Below are lines of data; count those that contain "halted" and give the total alone.

=== Begin Enclosure ===

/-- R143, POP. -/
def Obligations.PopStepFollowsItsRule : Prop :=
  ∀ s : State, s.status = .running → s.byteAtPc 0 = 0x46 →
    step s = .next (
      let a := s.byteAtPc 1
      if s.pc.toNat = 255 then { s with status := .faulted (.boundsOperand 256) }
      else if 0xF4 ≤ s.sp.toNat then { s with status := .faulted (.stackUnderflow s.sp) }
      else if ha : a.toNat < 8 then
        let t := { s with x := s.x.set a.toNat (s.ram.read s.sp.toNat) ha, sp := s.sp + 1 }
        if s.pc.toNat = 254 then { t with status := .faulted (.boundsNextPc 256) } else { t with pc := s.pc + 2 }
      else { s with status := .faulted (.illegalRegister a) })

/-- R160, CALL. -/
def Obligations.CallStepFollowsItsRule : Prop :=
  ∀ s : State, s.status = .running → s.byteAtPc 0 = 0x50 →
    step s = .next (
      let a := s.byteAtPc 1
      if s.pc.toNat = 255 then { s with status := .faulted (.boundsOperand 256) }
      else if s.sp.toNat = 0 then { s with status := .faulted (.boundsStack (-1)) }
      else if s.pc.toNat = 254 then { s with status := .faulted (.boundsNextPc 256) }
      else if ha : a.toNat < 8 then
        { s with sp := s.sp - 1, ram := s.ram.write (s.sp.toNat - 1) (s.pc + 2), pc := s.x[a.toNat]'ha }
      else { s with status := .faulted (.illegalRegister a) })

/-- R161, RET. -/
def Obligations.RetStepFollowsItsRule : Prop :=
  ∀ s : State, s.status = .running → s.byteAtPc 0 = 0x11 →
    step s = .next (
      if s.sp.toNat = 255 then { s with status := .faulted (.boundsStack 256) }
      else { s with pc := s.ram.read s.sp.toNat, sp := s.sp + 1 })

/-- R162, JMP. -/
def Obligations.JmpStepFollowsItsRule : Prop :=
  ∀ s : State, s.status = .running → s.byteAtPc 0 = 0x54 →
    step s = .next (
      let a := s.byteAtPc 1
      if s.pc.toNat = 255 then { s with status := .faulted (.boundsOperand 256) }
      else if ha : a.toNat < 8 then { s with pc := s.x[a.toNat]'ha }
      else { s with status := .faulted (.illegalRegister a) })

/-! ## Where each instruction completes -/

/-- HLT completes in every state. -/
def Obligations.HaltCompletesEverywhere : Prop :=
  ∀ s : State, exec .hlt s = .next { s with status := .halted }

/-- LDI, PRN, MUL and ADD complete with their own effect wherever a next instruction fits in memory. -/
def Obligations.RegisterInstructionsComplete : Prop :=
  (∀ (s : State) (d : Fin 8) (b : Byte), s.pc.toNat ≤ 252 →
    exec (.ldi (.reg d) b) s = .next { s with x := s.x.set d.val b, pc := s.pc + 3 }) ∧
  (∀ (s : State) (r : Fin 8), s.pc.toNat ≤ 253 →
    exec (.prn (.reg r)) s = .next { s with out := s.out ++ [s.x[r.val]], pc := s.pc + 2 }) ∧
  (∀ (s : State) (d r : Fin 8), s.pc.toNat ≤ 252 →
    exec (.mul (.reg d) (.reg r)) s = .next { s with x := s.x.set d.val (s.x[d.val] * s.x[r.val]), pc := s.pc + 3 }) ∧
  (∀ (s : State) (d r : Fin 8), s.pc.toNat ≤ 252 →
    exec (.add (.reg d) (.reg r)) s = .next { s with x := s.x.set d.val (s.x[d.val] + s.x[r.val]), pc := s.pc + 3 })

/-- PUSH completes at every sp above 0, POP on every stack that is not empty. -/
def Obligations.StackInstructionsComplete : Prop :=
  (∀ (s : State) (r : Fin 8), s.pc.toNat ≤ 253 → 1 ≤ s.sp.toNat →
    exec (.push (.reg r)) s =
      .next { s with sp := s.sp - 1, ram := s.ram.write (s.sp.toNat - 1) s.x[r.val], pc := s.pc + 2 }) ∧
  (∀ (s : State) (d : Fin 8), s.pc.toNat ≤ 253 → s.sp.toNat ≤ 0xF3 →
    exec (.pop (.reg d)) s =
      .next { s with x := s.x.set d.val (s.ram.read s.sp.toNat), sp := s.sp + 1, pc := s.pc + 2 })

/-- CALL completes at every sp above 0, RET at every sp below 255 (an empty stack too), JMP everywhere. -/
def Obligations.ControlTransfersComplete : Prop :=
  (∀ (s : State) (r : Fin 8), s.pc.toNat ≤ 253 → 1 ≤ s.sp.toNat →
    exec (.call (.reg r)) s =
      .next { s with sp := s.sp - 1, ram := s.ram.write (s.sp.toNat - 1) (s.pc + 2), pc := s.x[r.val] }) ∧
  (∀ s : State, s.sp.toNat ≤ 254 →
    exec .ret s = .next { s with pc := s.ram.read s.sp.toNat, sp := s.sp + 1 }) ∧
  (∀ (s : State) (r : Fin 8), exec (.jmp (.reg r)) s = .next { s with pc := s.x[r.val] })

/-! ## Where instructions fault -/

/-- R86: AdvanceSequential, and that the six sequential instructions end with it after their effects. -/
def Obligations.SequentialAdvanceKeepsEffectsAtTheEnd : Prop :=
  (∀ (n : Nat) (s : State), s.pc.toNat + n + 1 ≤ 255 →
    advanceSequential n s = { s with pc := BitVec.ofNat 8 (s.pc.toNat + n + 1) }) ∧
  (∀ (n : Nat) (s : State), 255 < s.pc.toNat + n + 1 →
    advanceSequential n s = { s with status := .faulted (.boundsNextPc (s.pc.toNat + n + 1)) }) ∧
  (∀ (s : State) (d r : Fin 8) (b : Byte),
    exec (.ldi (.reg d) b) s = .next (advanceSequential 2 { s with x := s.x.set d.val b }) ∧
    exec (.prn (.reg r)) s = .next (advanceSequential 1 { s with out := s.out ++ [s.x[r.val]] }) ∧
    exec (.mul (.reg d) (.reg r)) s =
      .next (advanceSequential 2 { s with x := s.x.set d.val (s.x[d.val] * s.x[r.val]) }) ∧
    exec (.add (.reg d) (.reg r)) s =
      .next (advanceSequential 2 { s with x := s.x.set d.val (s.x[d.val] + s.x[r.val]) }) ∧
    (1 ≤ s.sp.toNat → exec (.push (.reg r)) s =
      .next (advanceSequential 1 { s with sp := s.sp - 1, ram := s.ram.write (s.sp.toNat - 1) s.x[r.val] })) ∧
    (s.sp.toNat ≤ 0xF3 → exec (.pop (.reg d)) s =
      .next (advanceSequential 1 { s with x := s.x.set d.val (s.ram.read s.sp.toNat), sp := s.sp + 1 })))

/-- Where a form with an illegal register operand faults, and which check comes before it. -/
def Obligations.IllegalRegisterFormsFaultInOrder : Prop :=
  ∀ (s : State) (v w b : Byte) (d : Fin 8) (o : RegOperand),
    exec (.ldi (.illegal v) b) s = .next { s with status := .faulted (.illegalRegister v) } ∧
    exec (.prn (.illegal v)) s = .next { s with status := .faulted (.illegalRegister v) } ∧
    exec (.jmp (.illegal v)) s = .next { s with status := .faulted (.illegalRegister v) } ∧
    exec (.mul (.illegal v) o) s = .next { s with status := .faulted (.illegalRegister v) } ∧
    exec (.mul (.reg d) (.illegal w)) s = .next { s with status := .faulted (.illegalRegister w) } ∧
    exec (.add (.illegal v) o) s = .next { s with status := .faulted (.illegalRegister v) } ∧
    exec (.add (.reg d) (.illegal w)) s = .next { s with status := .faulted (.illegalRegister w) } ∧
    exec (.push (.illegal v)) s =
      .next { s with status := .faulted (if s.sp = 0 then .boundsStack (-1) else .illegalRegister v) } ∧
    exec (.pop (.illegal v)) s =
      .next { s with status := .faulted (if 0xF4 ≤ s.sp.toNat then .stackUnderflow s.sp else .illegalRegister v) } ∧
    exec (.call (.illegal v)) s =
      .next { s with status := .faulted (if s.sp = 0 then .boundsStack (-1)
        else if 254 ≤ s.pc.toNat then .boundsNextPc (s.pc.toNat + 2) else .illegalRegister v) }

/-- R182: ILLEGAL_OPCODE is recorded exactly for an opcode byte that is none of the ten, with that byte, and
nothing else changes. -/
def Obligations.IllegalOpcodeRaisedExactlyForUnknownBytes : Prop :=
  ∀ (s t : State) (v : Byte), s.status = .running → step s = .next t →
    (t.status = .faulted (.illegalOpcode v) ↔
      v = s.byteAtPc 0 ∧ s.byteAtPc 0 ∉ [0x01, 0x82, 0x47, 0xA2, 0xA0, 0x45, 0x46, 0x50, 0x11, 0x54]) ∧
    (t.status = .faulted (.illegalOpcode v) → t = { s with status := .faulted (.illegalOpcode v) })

=== End Enclosure ===
=== Begin Enclosure ===

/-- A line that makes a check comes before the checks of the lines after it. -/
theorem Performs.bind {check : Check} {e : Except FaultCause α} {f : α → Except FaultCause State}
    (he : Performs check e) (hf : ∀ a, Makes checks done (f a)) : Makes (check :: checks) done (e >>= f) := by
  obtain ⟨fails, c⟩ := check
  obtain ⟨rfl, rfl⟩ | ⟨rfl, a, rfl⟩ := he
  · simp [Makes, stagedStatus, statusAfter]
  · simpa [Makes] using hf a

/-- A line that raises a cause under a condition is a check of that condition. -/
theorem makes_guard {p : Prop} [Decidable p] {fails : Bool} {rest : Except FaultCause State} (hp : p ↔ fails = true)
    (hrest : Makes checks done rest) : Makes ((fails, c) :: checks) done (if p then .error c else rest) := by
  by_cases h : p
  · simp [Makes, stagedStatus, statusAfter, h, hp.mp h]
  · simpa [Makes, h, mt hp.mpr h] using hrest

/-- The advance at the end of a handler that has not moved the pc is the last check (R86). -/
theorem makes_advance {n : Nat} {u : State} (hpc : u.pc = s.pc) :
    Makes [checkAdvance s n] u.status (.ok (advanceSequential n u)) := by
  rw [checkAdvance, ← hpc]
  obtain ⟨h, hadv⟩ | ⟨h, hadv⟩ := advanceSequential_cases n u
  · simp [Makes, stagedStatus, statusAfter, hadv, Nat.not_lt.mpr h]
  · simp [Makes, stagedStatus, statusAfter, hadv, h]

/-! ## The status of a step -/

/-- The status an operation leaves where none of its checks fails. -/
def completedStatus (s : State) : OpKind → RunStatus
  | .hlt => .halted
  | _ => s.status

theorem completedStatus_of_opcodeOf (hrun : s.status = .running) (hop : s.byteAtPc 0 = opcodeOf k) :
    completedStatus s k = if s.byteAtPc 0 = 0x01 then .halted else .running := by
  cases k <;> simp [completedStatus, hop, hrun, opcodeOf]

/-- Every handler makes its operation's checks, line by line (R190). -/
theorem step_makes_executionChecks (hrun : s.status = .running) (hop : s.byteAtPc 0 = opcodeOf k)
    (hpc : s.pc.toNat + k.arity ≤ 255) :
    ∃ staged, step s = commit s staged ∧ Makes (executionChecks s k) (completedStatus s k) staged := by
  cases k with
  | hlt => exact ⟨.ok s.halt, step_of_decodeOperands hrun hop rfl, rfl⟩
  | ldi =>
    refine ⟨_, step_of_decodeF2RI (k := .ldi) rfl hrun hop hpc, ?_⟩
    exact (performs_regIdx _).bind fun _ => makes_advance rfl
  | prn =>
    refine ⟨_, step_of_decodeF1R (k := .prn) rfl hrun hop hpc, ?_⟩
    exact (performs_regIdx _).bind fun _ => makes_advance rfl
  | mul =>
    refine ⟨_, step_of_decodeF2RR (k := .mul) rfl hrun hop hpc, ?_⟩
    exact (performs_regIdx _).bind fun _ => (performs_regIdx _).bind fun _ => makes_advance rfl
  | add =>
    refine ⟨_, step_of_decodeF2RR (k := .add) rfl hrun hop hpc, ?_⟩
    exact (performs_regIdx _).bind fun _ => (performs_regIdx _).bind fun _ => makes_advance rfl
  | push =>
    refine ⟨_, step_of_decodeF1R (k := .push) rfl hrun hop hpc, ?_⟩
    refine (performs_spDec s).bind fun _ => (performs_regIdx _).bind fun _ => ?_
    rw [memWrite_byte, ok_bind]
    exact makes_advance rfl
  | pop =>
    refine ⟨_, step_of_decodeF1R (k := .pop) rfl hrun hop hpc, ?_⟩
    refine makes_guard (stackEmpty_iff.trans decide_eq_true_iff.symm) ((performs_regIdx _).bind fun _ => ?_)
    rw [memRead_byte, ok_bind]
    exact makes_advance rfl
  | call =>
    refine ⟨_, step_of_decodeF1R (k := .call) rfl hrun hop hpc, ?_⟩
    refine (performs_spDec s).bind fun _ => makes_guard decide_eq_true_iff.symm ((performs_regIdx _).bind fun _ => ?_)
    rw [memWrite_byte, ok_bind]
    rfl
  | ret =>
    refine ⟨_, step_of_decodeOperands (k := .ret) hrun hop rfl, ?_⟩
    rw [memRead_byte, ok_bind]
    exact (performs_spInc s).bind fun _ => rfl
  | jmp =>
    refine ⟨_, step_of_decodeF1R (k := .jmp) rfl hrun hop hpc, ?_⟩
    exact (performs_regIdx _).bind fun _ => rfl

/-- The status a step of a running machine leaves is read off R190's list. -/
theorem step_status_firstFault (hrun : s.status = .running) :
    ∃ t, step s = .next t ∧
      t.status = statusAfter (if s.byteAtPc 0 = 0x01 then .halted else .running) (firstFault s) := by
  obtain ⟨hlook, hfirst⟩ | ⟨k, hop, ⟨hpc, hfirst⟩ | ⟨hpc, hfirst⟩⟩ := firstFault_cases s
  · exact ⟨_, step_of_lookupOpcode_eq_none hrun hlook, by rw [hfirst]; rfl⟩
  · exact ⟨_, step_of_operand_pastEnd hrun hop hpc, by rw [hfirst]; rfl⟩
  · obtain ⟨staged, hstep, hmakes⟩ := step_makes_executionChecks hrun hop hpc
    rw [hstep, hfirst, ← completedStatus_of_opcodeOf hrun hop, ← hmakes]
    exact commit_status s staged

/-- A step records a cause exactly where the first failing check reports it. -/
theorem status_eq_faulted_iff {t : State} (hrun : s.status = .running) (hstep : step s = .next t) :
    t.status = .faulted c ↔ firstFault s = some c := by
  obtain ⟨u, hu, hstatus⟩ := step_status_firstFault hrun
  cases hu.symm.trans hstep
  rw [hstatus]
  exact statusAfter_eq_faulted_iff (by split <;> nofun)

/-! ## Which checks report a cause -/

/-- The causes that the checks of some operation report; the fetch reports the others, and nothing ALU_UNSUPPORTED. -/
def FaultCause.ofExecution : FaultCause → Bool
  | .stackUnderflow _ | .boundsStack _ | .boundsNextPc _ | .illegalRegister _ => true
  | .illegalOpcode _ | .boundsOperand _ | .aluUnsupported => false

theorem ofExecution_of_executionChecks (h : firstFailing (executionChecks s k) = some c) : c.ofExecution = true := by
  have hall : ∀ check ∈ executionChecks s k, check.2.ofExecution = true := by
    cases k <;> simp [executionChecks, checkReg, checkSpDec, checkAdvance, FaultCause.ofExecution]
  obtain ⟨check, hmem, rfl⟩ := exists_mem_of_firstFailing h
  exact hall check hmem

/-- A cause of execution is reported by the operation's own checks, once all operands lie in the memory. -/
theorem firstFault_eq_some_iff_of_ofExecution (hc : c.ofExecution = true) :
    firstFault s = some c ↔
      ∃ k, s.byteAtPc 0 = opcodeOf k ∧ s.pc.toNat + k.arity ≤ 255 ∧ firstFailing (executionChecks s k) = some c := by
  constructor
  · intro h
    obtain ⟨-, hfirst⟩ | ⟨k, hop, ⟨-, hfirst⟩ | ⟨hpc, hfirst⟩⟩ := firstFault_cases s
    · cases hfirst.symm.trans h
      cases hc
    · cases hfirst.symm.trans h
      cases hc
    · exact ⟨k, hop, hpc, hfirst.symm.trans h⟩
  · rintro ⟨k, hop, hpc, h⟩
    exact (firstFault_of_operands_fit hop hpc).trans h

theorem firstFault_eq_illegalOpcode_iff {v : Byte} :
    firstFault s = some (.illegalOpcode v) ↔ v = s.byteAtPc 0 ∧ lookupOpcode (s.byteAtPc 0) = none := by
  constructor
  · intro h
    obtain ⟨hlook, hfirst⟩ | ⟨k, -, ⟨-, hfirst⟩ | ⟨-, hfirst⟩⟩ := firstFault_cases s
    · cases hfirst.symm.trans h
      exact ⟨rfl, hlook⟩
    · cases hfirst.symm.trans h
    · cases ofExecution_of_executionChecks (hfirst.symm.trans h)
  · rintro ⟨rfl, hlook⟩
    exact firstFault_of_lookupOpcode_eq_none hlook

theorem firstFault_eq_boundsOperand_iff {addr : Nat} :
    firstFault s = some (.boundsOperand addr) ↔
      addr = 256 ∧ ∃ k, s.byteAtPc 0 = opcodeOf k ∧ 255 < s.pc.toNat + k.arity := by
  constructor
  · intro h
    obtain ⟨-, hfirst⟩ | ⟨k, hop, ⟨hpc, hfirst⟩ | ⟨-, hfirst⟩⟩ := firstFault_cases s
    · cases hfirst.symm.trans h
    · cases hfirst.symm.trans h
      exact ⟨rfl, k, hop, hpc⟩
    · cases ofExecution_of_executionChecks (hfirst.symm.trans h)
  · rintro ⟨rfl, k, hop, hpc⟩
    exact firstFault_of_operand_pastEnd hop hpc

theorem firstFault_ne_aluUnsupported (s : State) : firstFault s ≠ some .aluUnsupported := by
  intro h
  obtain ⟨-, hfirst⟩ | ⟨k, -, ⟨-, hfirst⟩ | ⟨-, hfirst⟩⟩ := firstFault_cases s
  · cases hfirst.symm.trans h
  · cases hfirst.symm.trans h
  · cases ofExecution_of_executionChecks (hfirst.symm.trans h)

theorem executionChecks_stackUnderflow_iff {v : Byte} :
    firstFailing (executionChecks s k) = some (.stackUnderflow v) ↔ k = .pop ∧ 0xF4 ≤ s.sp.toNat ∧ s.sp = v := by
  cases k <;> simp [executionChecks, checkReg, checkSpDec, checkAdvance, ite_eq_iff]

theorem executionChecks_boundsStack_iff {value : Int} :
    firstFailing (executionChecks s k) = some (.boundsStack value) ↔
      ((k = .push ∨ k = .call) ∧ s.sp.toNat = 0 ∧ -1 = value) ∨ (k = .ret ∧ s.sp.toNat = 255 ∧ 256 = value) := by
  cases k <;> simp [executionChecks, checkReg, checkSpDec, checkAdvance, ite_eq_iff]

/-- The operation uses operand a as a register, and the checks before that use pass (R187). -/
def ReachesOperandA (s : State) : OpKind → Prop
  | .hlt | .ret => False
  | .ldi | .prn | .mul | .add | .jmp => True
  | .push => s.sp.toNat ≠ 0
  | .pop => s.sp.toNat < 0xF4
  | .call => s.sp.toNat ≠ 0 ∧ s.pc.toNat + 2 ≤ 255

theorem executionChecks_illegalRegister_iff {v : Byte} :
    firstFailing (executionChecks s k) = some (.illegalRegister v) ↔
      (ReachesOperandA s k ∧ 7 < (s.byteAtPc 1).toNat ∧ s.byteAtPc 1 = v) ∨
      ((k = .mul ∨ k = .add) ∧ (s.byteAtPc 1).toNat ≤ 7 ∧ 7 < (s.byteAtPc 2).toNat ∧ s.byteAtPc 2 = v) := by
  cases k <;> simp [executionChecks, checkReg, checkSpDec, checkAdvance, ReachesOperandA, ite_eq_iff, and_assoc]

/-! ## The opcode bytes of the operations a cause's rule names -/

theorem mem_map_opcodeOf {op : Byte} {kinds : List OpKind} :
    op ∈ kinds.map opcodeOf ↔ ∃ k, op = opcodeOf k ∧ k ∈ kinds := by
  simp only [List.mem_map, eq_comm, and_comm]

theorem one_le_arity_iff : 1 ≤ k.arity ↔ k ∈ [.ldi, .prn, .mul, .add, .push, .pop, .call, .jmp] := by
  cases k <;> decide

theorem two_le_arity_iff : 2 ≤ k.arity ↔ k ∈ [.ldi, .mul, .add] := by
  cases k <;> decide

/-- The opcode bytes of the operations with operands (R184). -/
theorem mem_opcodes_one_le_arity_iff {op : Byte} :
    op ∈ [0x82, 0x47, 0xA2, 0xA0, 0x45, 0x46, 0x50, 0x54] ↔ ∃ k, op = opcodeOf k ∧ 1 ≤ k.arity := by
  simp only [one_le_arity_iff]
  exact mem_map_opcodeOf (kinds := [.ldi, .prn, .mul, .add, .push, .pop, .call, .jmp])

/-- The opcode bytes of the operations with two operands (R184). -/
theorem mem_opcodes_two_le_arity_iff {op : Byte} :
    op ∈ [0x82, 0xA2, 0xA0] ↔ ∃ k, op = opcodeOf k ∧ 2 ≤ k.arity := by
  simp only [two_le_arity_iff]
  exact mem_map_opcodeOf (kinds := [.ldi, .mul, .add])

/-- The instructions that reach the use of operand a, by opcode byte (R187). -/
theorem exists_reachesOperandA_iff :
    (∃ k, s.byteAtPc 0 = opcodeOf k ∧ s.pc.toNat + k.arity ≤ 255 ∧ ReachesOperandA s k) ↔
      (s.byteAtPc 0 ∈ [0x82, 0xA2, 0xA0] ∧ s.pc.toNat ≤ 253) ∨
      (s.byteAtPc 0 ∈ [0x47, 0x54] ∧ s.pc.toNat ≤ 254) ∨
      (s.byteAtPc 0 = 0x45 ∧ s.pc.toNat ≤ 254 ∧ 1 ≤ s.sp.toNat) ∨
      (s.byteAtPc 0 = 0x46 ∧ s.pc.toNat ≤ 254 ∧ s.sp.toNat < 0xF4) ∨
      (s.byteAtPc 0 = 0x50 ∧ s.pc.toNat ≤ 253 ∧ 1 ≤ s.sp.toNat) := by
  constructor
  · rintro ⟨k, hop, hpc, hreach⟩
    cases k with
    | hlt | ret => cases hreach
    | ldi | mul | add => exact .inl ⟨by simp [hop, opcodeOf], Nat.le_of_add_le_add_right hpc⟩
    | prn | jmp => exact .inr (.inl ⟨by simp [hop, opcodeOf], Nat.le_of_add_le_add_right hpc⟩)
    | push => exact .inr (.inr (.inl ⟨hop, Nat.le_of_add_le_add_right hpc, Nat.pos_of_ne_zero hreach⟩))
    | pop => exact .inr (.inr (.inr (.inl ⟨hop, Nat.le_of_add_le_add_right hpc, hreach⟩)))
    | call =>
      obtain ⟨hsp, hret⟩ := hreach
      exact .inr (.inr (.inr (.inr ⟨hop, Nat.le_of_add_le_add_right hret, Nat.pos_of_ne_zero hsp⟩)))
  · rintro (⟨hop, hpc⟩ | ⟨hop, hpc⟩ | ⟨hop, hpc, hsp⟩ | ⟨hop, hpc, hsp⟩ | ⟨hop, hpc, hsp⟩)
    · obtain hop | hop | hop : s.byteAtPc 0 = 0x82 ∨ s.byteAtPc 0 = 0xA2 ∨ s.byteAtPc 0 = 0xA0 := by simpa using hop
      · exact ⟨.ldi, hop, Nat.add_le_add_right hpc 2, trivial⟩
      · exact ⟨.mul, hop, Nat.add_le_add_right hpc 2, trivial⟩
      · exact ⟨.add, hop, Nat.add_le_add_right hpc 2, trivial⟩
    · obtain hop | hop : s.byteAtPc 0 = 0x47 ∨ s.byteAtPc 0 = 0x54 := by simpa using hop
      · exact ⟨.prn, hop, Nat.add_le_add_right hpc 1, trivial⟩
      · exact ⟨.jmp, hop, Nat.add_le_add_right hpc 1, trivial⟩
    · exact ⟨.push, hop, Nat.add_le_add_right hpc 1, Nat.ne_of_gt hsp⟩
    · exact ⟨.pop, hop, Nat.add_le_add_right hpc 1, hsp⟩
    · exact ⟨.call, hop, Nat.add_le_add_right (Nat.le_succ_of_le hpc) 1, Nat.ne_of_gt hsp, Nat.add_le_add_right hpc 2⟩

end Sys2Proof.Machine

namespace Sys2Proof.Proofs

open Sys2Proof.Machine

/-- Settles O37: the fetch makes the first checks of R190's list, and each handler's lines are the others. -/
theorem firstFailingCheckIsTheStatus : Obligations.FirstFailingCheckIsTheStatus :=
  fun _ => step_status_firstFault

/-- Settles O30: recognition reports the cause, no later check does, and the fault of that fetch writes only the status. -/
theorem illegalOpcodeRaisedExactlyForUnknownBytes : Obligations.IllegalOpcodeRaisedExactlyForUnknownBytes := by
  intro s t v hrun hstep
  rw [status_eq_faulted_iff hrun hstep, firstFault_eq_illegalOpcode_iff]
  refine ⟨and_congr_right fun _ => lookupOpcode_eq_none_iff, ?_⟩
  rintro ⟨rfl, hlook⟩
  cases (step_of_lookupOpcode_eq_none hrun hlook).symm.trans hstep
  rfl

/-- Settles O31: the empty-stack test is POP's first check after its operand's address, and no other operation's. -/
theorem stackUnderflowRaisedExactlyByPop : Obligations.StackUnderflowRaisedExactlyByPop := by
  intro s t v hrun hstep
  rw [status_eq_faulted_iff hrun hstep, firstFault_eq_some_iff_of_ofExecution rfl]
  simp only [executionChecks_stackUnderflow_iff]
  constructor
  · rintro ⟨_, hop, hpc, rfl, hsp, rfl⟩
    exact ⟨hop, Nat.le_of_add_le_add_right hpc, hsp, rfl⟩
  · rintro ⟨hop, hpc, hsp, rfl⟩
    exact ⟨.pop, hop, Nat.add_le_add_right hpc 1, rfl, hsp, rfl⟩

=== End Enclosure ===

■ **YOUR RESPONSE**
4